Write out every entry word for word.

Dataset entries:
Content starts
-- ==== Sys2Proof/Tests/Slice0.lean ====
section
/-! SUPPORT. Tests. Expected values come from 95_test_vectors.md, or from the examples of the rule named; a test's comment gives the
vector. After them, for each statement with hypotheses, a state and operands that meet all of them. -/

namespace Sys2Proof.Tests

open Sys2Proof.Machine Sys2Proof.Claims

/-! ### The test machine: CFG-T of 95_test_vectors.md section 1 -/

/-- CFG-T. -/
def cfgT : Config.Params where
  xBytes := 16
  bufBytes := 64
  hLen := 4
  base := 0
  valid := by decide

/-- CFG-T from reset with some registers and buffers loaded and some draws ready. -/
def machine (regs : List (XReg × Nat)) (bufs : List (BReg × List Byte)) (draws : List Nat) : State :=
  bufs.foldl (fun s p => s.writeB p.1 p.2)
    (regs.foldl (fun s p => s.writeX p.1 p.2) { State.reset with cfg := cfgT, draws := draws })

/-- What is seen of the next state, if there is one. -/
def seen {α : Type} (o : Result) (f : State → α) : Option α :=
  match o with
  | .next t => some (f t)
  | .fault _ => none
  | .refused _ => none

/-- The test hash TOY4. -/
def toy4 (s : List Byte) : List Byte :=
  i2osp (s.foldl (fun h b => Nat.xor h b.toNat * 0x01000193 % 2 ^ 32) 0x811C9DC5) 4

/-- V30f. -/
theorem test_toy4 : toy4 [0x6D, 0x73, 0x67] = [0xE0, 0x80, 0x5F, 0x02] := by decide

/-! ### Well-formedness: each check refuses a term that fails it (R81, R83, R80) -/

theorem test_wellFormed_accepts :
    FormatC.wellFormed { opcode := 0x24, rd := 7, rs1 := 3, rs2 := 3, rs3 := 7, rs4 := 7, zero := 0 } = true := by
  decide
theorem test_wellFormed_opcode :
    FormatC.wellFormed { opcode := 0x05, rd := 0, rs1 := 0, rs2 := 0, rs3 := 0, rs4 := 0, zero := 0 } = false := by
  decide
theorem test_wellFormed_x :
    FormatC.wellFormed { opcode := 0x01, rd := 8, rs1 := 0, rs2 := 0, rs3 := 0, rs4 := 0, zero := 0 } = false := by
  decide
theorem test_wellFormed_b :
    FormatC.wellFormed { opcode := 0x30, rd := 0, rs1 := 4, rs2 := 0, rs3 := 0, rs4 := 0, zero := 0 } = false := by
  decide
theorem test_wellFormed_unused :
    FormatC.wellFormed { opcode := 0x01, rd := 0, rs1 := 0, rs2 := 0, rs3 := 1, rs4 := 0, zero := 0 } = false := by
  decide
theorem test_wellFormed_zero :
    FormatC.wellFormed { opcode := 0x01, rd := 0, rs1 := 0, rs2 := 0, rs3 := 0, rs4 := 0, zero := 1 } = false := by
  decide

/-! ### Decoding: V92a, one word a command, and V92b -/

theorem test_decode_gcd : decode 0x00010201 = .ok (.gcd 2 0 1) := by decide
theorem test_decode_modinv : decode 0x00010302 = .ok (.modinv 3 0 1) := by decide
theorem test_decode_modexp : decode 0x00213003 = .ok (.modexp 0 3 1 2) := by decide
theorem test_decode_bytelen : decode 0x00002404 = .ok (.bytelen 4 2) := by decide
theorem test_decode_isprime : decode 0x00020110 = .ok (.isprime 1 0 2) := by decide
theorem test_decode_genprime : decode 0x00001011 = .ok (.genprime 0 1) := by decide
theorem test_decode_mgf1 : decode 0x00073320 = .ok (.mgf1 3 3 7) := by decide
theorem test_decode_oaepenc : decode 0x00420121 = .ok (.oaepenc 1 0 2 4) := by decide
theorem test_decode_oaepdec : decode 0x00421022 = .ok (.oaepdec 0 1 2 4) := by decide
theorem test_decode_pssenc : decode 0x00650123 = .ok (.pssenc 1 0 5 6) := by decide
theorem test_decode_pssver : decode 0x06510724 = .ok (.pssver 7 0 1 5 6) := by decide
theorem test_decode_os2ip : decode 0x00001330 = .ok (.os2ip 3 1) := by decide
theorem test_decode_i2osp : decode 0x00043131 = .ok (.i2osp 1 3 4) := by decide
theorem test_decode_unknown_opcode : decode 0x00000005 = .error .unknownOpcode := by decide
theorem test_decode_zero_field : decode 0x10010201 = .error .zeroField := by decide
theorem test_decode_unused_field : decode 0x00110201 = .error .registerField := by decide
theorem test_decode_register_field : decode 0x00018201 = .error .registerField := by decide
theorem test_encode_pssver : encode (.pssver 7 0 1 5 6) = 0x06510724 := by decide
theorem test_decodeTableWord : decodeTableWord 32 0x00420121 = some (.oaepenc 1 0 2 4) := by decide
Content ends
Reply to the exercise:
-- ==== Sys2Proof/Tests/Slice0.lean ====
section
/-! SUPPORT. Tests. Expected values come from 95_test_vectors.md, or from the examples of the rule named; a test's comment gives the
vector. After them, for each statement with hypotheses, a state and operands that meet all of them. -/

namespace Sys2Proof.Tests

open Sys2Proof.Machine Sys2Proof.Claims

/-! ### The test machine: CFG-T of 95_test_vectors.md section 1 -/

/-- CFG-T. -/
def cfgT : Config.Params where
  xBytes := 16
  bufBytes := 64
  hLen := 4
  base := 0
  valid := by decide

/-- CFG-T from reset with some registers and buffers loaded and some draws ready. -/
def machine (regs : List (XReg × Nat)) (bufs : List (BReg × List Byte)) (draws : List Nat) : State :=
  bufs.foldl (fun s p => s.writeB p.1 p.2)
    (regs.foldl (fun s p => s.writeX p.1 p.2) { State.reset with cfg := cfgT, draws := draws })

/-- What is seen of the next state, if there is one. -/
def seen {α : Type} (o : Result) (f : State → α) : Option α :=
  match o with
  | .next t => some (f t)
  | .fault _ => none
  | .refused _ => none

/-- The test hash TOY4. -/
def toy4 (s : List Byte) : List Byte :=
  i2osp (s.foldl (fun h b => Nat.xor h b.toNat * 0x01000193 % 2 ^ 32) 0x811C9DC5) 4

/-- V30f. -/
theorem test_toy4 : toy4 [0x6D, 0x73, 0x67] = [0xE0, 0x80, 0x5F, 0x02] := by decide

/-! ### Well-formedness: each check refuses a term that fails it (R81, R83, R80) -/

theorem test_wellFormed_accepts :
    FormatC.wellFormed { opcode := 0x24, rd := 7, rs1 := 3, rs2 := 3, rs3 := 7, rs4 := 7, zero := 0 } = true := by
  decide
theorem test_wellFormed_opcode :
    FormatC.wellFormed { opcode := 0x05, rd := 0, rs1 := 0, rs2 := 0, rs3 := 0, rs4 := 0, zero := 0 } = false := by
  decide
theorem test_wellFormed_x :
    FormatC.wellFormed { opcode := 0x01, rd := 8, rs1 := 0, rs2 := 0, rs3 := 0, rs4 := 0, zero := 0 } = false := by
  decide
theorem test_wellFormed_b :
    FormatC.wellFormed { opcode := 0x30, rd := 0, rs1 := 4, rs2 := 0, rs3 := 0, rs4 := 0, zero := 0 } = false := by
  decide
theorem test_wellFormed_unused :
    FormatC.wellFormed { opcode := 0x01, rd := 0, rs1 := 0, rs2 := 0, rs3 := 1, rs4 := 0, zero := 0 } = false := by
  decide
theorem test_wellFormed_zero :
    FormatC.wellFormed { opcode := 0x01, rd := 0, rs1 := 0, rs2 := 0, rs3 := 0, rs4 := 0, zero := 1 } = false := by
  decide

/-! ### Decoding: V92a, one word a command, and V92b -/

theorem test_decode_gcd : decode 0x00010201 = .ok (.gcd 2 0 1) := by decide
theorem test_decode_modinv : decode 0x00010302 = .ok (.modinv 3 0 1) := by decide
theorem test_decode_modexp : decode 0x00213003 = .ok (.modexp 0 3 1 2) := by decide
theorem test_decode_bytelen : decode 0x00002404 = .ok (.bytelen 4 2) := by decide
theorem test_decode_isprime : decode 0x00020110 = .ok (.isprime 1 0 2) := by decide
theorem test_decode_genprime : decode 0x00001011 = .ok (.genprime 0 1) := by decide
theorem test_decode_mgf1 : decode 0x00073320 = .ok (.mgf1 3 3 7) := by decide
theorem test_decode_oaepenc : decode 0x00420121 = .ok (.oaepenc 1 0 2 4) := by decide
theorem test_decode_oaepdec : decode 0x00421022 = .ok (.oaepdec 0 1 2 4) := by decide
theorem test_decode_pssenc : decode 0x00650123 = .ok (.pssenc 1 0 5 6) := by decide
theorem test_decode_pssver : decode 0x06510724 = .ok (.pssver 7 0 1 5 6) := by decide
theorem test_decode_os2ip : decode 0x00001330 = .ok (.os2ip 3 1) := by decide
theorem test_decode_i2osp : decode 0x00043131 = .ok (.i2osp 1 3 4) := by decide
theorem test_decode_unknown_opcode : decode 0x00000005 = .error .unknownOpcode := by decide
theorem test_decode_zero_field : decode 0x10010201 = .error .zeroField := by decide
theorem test_decode_unused_field : decode 0x00110201 = .error .registerField := by decide
theorem test_decode_register_field : decode 0x00018201 = .error .registerField := by decide
theorem test_encode_pssver : encode (.pssver 7 0 1 5 6) = 0x06510724 := by decide
theorem test_decodeTableWord : decodeTableWord 32 0x00420121 = some (.oaepenc 1 0 2 4) := by decide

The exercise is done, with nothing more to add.